Trang’s knee pain stems from her having been beaten up by security forces during the demonstrations in March 2015 to protest against Hanoi municipal authority’s decision to cut down thousands of old trees in the city center.
Manh said that his client has always denied the accusations against her and stateed that what she had done was in line with the universal rights in the UN Universal Declaration on Human Rights.
“Trang reckons that she has only exercised the right to freedom of speech and of the press. Especially as she used to be a journalist, she thought she had the responsibility to cover the country’s issues,” he said.
Trang has been presented with many prestigious international awards, including the U.S. State Department’s International Women of Courage Award and Reporters Without Borders’ Press Freedom Prize.
PEN America issued a statement on Monday calling on the Vietnamese government to repeal Trang's nine year sentence and to release her immediately.
The Committee to Protect Journalists (CPJ) also urged the Vietnamese government free Trang. The organization plans to present its 2022 International Press Freedom Award to her in New York in November.
Vietnam ranked as the world's fourth-worst jailer of journalists, with at least 23 imprisoned for their work, according to the CPJ's 2021 prison census.
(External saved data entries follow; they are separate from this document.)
-- ==== Sys2Proof/Certificates/Slice0/Obligations.lean ====
section
/-! DEFINITION. The statements for the provers. -/

namespace Sys2Proof.Claims

open Sys2Proof Sys2Proof.Machine

/-! ### What an operation answers -/

/-- `RESULT` with every field unwritten (R28). -/
def noResult : Result := ⟨[], none, [], none, [], none, none, none, none⟩

/-- The operation ended with `code`, `info` and `r`, on the registers and on the response port (R25 to R28). -/
def Answers (code : Byte) (info : Info) (r : Result) (t : State) : Prop :=
  t.status = code ∧ t.info = info ∧ t.result = r ∧ t.response = ⟨code, info, r⟩

/-- The operation ended `OK` with `r`. -/
def AnswersOk (r : Result) (t : State) : Prop := Answers 0x00#8 ⟨0#8, 0#16, 0#16, 0#8⟩ r t

/-- The operation ended with an outcome that records nothing. -/
def AnswersPlain (code : Byte) (t : State) : Prop := Answers code ⟨0#8, 0#16, 0#16, 0#8⟩ noResult t

/-- The operation ended `BadRequest(reason)`. -/
def AnswersBadRequest (reason : Byte) (t : State) : Prop := Answers 0x10#8 ⟨0#8, 0#16, 0#16, reason⟩ noResult t

/-- The operation ended `ParameterOutOfRange(arg, lo, hi)`. -/
def AnswersOutOfRange (arg : Byte) (lo hi : Half) (t : State) : Prop := Answers 0x01#8 ⟨arg, lo, hi, 0#8⟩ noResult t

/-! ### What an operation leaves -/

/-- The configuration, the pending requests and the ghosts `FAULT` and `REFUSED` are as before. -/
def KeepsRun (s t : State) : Prop :=
  t.params = s.params ∧ t.requests = s.requests ∧ t.faults = s.faults ∧ t.refused = s.refused

/-- `TXA_VALID` and every cell of `TXA` are as before. -/
def KeepsTxa (s t : State) : Prop := t.txaValid = s.txaValid ∧ ∀ a, cellRead t.txa a = cellRead s.txa a

/-- `RXA_COUNT` and every cell of `RXA` are as before. -/
def KeepsRxa (s t : State) : Prop := t.rxaCount = s.rxaCount ∧ ∀ a, cellRead t.rxa a = cellRead s.rxa a

/-- `TXB_VALID`, `TXB_LEN` and every cell of `TXB` are as before. -/
def KeepsTxb (s t : State) : Prop :=
  t.txbValid = s.txbValid ∧ t.txbLen = s.txbLen ∧ ∀ a, cellRead t.txb a = cellRead s.txb a

/-- `RXB_COUNT` and every cell of `RXB` are as before. -/
def KeepsRxb (s t : State) : Prop := t.rxbCount = s.rxbCount ∧ ∀ a, cellRead t.rxb a = cellRead s.rxb a

/-- The ArmModel registers, `ARM_VALID` and every cell of `PZ` are as before. -/
def KeepsArm (s t : State) : Prop :=
  t.armL1 = s.armL1 ∧ t.armL2 = s.armL2 ∧ t.armL3 = s.armL3 ∧ t.armL4 = s.armL4 ∧ t.armValid = s.armValid ∧
    ∀ a, cellRead t.pz a = cellRead s.pz a

/-- Everything but unit A's transmit register, `OUTSTANDING` and the answer is as before. -/
def KeepsAllButTxa (s t : State) : Prop :=
  KeepsRun s t ∧ KeepsRxa s t ∧ KeepsTxb s t ∧ KeepsRxb s t ∧ KeepsArm s t

/-- Everything but unit B's transmit register, `OUTSTANDING` and the answer is as before. -/
def KeepsAllButTxb (s t : State) : Prop :=
  KeepsRun s t ∧ KeepsTxa s t ∧ KeepsRxa s t ∧ KeepsRxb s t ∧ KeepsArm s t

/-- Everything but `OUTSTANDING` and the answer is as before. -/
def KeepsAllSpaces (s t : State) : Prop :=
  KeepsRun s t ∧ KeepsTxa s t ∧ KeepsRxa s t ∧ KeepsTxb s t ∧ KeepsRxb s t ∧ KeepsArm s t

/-- Everything but the answer is as before. -/
def KeepsAll (s t : State) : Prop := KeepsAllSpaces s t ∧ t.outstanding = s.outstanding

/-! ### The frames, written from R70, R71 and R73 -/

/-- `v[7:0]` (R8). -/
def lo8 (v : Half) : Byte := v.extractLsb' 0 8

/-- `v[15:8]` (R8). -/
def hi8 (v : Half) : Byte := v.extractLsb' 8 8

/-- `b0 + 256*b1` (R8). -/
def leNat (b0 b1 : Byte) : Nat := b0.toNat + 256 * b1.toNat

/-- Byte `j` of the unit A frame of R70, for a payload of at most 60 bytes; there is none from offset 64 on. -/
def frameByteA (cmd : Byte) (p : List Byte) (j : Nat) : Option Byte :=
  if 64 ≤ j then none
  else if j = 0 ∨ j = 1 then some 0x55#8
  else if j = 2 then some (BitVec.ofNat 8 (p.length + 2))
  else if j = 3 then some cmd
  else if j < 4 + p.length then p[j - 4]?
  else some 0x00#8

/-- The exact sum of a byte sequence (R140). -/
def sumOf (bs : List Byte) : Nat := (bs.map BitVec.toNat).sum

/-- `255 - (sum mod 256)` (R140). -/
def checksumOf (bs : List Byte) : Byte := BitVec.ofNat 8 (255 - sumOf bs % 256)

/-- The unit B frame of R73, for a payload of at most 252 bytes. -/
def frameBytesB (cmd id : Byte) (p : List Byte) : List Byte :=
  [0x55#8, 0x55#8, id, BitVec.ofNat 8 (p.length + 3), cmd] ++ p ++
    [checksumOf ([id, BitVec.ofNat 8 (p.length + 3), cmd] ++ p)]

/-- A set-positions payload (R71). -/
def setposBytes (dur : Half) (pairs : List ServoPos) : List Byte :=
  [BitVec.ofNat 8 pairs.length, lo8 dur, hi8 dur] ++ pairs.flatMap fun q => [q.id, lo8 q.pos, hi8 q.pos]

/-- A get-positions request payload or a stop payload (R71). -/
def idsBytes (ids : List Byte) : List Byte := BitVec.ofNat 8 ids.length :: ids

/-- A get-positions reply payload (R71). -/
def replyBytes (pairs : List ServoPos) : List Byte :=
  BitVec.ofNat 8 pairs.length :: pairs.flatMap fun q => [q.id, lo8 q.pos, hi8 q.pos]

/-- The two `u16` fields of a four-byte payload, each low byte first (R52). -/
def twoHalves (v w : Half) : List Byte := [lo8 v, hi8 v, lo8 w, hi8 w]

/-- A successful unit A encode of `cmd` with payload `p` and `expects_response` `reply`: `BuildA`'s frame in `TXA`,
`TXA_VALID` set, `OUTSTANDING` as R37 says, everything else as before. -/
def FramesA (cmd : Byte) (p : List Byte) (reply : Bool) (s t : State) : Prop :=
  AnswersOk noResult t ∧ t.txaValid = true ∧ (∀ j, cellRead t.txa j = frameByteA cmd p j) ∧
    t.outstanding = (if reply then some ⟨.a, cmd⟩ else none) ∧ KeepsAllButTxa s t

/-- A successful unit B encode: `BuildB`'s frame in `TXB`, every cell after it unwritten, `TXB_LEN` its length,
`TXB_VALID` set, `OUTSTANDING` as R37 says, everything else as before. -/
def FramesB (cmd id : Byte) (p : List Byte) (reply : Bool) (s t : State) : Prop :=
  AnswersOk noResult t ∧ t.txbValid = true ∧ t.txbLen = BitVec.ofNat 16 (p.length + 6) ∧
    (∀ j, cellRead t.txb j = (frameBytesB cmd id p)[j]?) ∧
    t.outstanding = (if reply then some ⟨.b, cmd⟩ else none) ∧ KeepsAllButTxb s t

/-- A failed unit A encode leaves `TXA_VALID = 0` and everything but the answer otherwise as before (R29). -/
def DropsTxa (s t : State) : Prop :=
  t.txaValid = false ∧ (∀ a, cellRead t.txa a = cellRead s.txa a) ∧ t.outstanding = s.outstanding ∧ KeepsAllButTxa s t

/-- A failed unit B encode leaves `TXB_VALID = 0` and everything but the answer otherwise as before (R31). -/
def DropsTxb (s t : State) : Prop :=
  t.txbValid = false ∧ t.txbLen = s.txbLen ∧ (∀ a, cellRead t.txb a = cellRead s.txb a) ∧
    t.outstanding = s.outstanding ∧ KeepsAllButTxb s t

/-- The code a configuration gives a unit B command (R7, R79; log entry 15). -/
def code (s : State) (n : Config.CommandName) : Byte := codeOf s.params.commands n

/-- What `B.ENC` expects of a reply (R76): the `reply` column of a row of the table with the code `cmd`, or what `resp` says
where the table has no row of that code. -/
def ExpectsReply (c : Config.Commands) (cmd : Byte) (resp reply : Bool) : Prop :=
  (∀ r ∈ commandTable c, r.code = cmd → reply = r.reply) ∧ ((∀ r ∈ commandTable c, r.code ≠ cmd) → reply = resp)

/-- A payload begins with values within the bounds of R142. -/
def WithinBounds (b : Config.Bounds) (p : List Byte) : Prop :=
  match b with
  | .unbounded => True
  | .move => ∃ p0 p1 p2 p3 q, p = p0 :: p1 :: p2 :: p3 :: q ∧ leNat p0 p1 ≤ 1000 ∧ leNat p2 p3 ≤ 30000
  | .angleLimit => ∃ p0 p1 p2 p3 q, p = p0 :: p1 :: p2 :: p3 :: q ∧ leNat p0 p1 ≤ leNat p2 p3 ∧ leNat p2 p3 ≤ 1000
  | .vin => ∃ p0 p1 p2 p3 q, p = p0 :: p1 :: p2 :: p3 :: q ∧ 4500 ≤ leNat p0 p1 ∧ leNat p0 p1 ≤ 12000 ∧
      4500 ≤ leNat p2 p3 ∧ leNat p2 p3 ≤ 12000
  | .temp => ∃ p0 q, p = p0 :: q ∧ 50 ≤ p0.toNat ∧ p0.toNat ≤ 100

/-- The payload of command `cmd` is one `B.ENC` frames: where a row of the table gives the command bounds, it has the
length that row gives and values within those bounds. -/
def PayloadInBounds (c : Config.Commands) (cmd : Byte) (p : List Byte) : Prop :=
  ∀ r ∈ commandTable c, r.code = cmd → r.bounds ≠ .unbounded → p.length = r.preq ∧ WithinBounds r.bounds p

/-- Every unit B frame on offer carries a payload its command may carry. -/
def OffersInBounds (s : State) : Prop :=
  ∀ f, offeredB s = some f →
    ∃ cmd id p, f = frameBytesB cmd id p ∧ p.length ≤ 252 ∧ PayloadInBounds s.params.commands cmd p

/-- The unit B command frames that R143 emits, with their command and payload (R79). -/
def tableCommands (id p0 p1 p2 p3 : Byte) : List (Instr × Config.CommandName × List Byte) :=
  [ (.moveTimeRead id, .moveTimeRead, []), (.moveTimeWaitRead id, .moveTimeWaitRead, []), (.moveStart id, .moveStart, []),
    (.moveStop id, .moveStop, []), (.idWrite id p0, .idWrite, [p0]), (.idRead id, .idRead, []),
    (.angleOffsetAdjust id p0, .angleOffsetAdjust, [p0]), (.angleOffsetWrite id, .angleOffsetWrite, []),
    (.angleOffsetRead id, .angleOffsetRead, []), (.angleLimitRead id, .angleLimitRead, []),
    (.vinLimitRead id, .vinLimitRead, []), (.tempMaxLimitRead id, .tempMaxLimitRead, []) ] ++
  [ (.tempRead id, .tempRead, []), (.vinRead id, .vinRead, []), (.posRead id, .posRead, []),
    (.orMotorModeWrite id p0 p1 p2 p3, .orMotorModeWrite, [p0, p1, p2, p3]), (.orMotorModeRead id, .orMotorModeRead, []),
    (.loadOrUnloadWrite id p0, .loadOrUnloadWrite, [p0]), (.loadOrUnloadRead id, .loadOrUnloadRead, []),
    (.ledCtrlWrite id p0, .ledCtrlWrite, [p0]), (.ledCtrlRead id, .ledCtrlRead, []),
    (.ledErrorWrite id p0, .ledErrorWrite, [p0]), (.ledErrorRead id, .ledErrorRead, []) ]

/-- The unit B command table at reset, the rows of R79: name, code, `Preq`, `reply`, `Prep`, bounds. -/
def defaultTable : List Config.CommandRow :=
  [ ⟨some .moveTimeWrite, 1#8, 4, false, none, .move⟩, ⟨some .moveTimeRead, 2#8, 0, true, some 4, .unbounded⟩,
    ⟨some .moveTimeWaitWrite, 7#8, 4, false, none, .move⟩, ⟨some .moveTimeWaitRead, 8#8, 0, true, some 4, .unbounded⟩,
    ⟨some .moveStart, 11#8, 0, false, none, .unbounded⟩, ⟨some .moveStop, 12#8, 0, false, none, .unbounded⟩,
    ⟨some .idWrite, 13#8, 1, false, none, .unbounded⟩, ⟨some .idRead, 14#8, 0, true, some 1, .unbounded⟩,
    ⟨some .angleOffsetAdjust, 17#8, 1, false, none, .unbounded⟩,
    ⟨some .angleOffsetWrite, 18#8, 0, false, none, .unbounded⟩,
    ⟨some .angleOffsetRead, 19#8, 0, true, some 1, .unbounded⟩,
    ⟨some .angleLimitWrite, 20#8, 4, false, none, .angleLimit⟩,
    ⟨some .angleLimitRead, 21#8, 0, true, some 4, .unbounded⟩, ⟨some .vinLimitWrite, 22#8, 4, false, none, .vin⟩ ] ++
  [ ⟨some .vinLimitRead, 23#8, 0, true, some 4, .unbounded⟩, ⟨some .tempMaxLimitWrite, 24#8, 1, false, none, .temp⟩,
    ⟨some .tempMaxLimitRead, 25#8, 0, true, some 1, .unbounded⟩, ⟨some .tempRead, 26#8, 0, true, some 1, .unbounded⟩,
    ⟨some .vinRead, 27#8, 0, true, some 2, .unbounded⟩, ⟨some .posRead, 28#8, 0, true, some 2, .unbounded⟩,
    ⟨some .orMotorModeWrite, 29#8, 4, false, none, .unbounded⟩,
    ⟨some .orMotorModeRead, 30#8, 0, true, some 4, .unbounded⟩,
    ⟨some .loadOrUnloadWrite, 31#8, 1, false, none, .unbounded⟩,
    ⟨some .loadOrUnloadRead, 32#8, 0, true, some 1, .unbounded⟩, ⟨some .ledCtrlWrite, 33#8, 1, false, none, .unbounded⟩,
    ⟨some .ledCtrlRead, 34#8, 0, true, some 1, .unbounded⟩, ⟨some .ledErrorWrite, 35#8, 1, false, none, .unbounded⟩,
    ⟨some .ledErrorRead, 36#8, 0, true, some 1, .unbounded⟩ ]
Trang has not been allowed to see her family since she was arrested in October 2020, and her mother, Bui Thi Thien Can, told RFA that family members requested to attend the appeal trial, but had not received any response from authorities.
Her lawyer Mang predicted that no positive outcome could be expected from the appeal trial.
“Changes in sentences or charges are very unlikely at trials related to national security crimes. However, we’ll still be very dedicated and prepared and will defend our client to the best of our ability,” he said.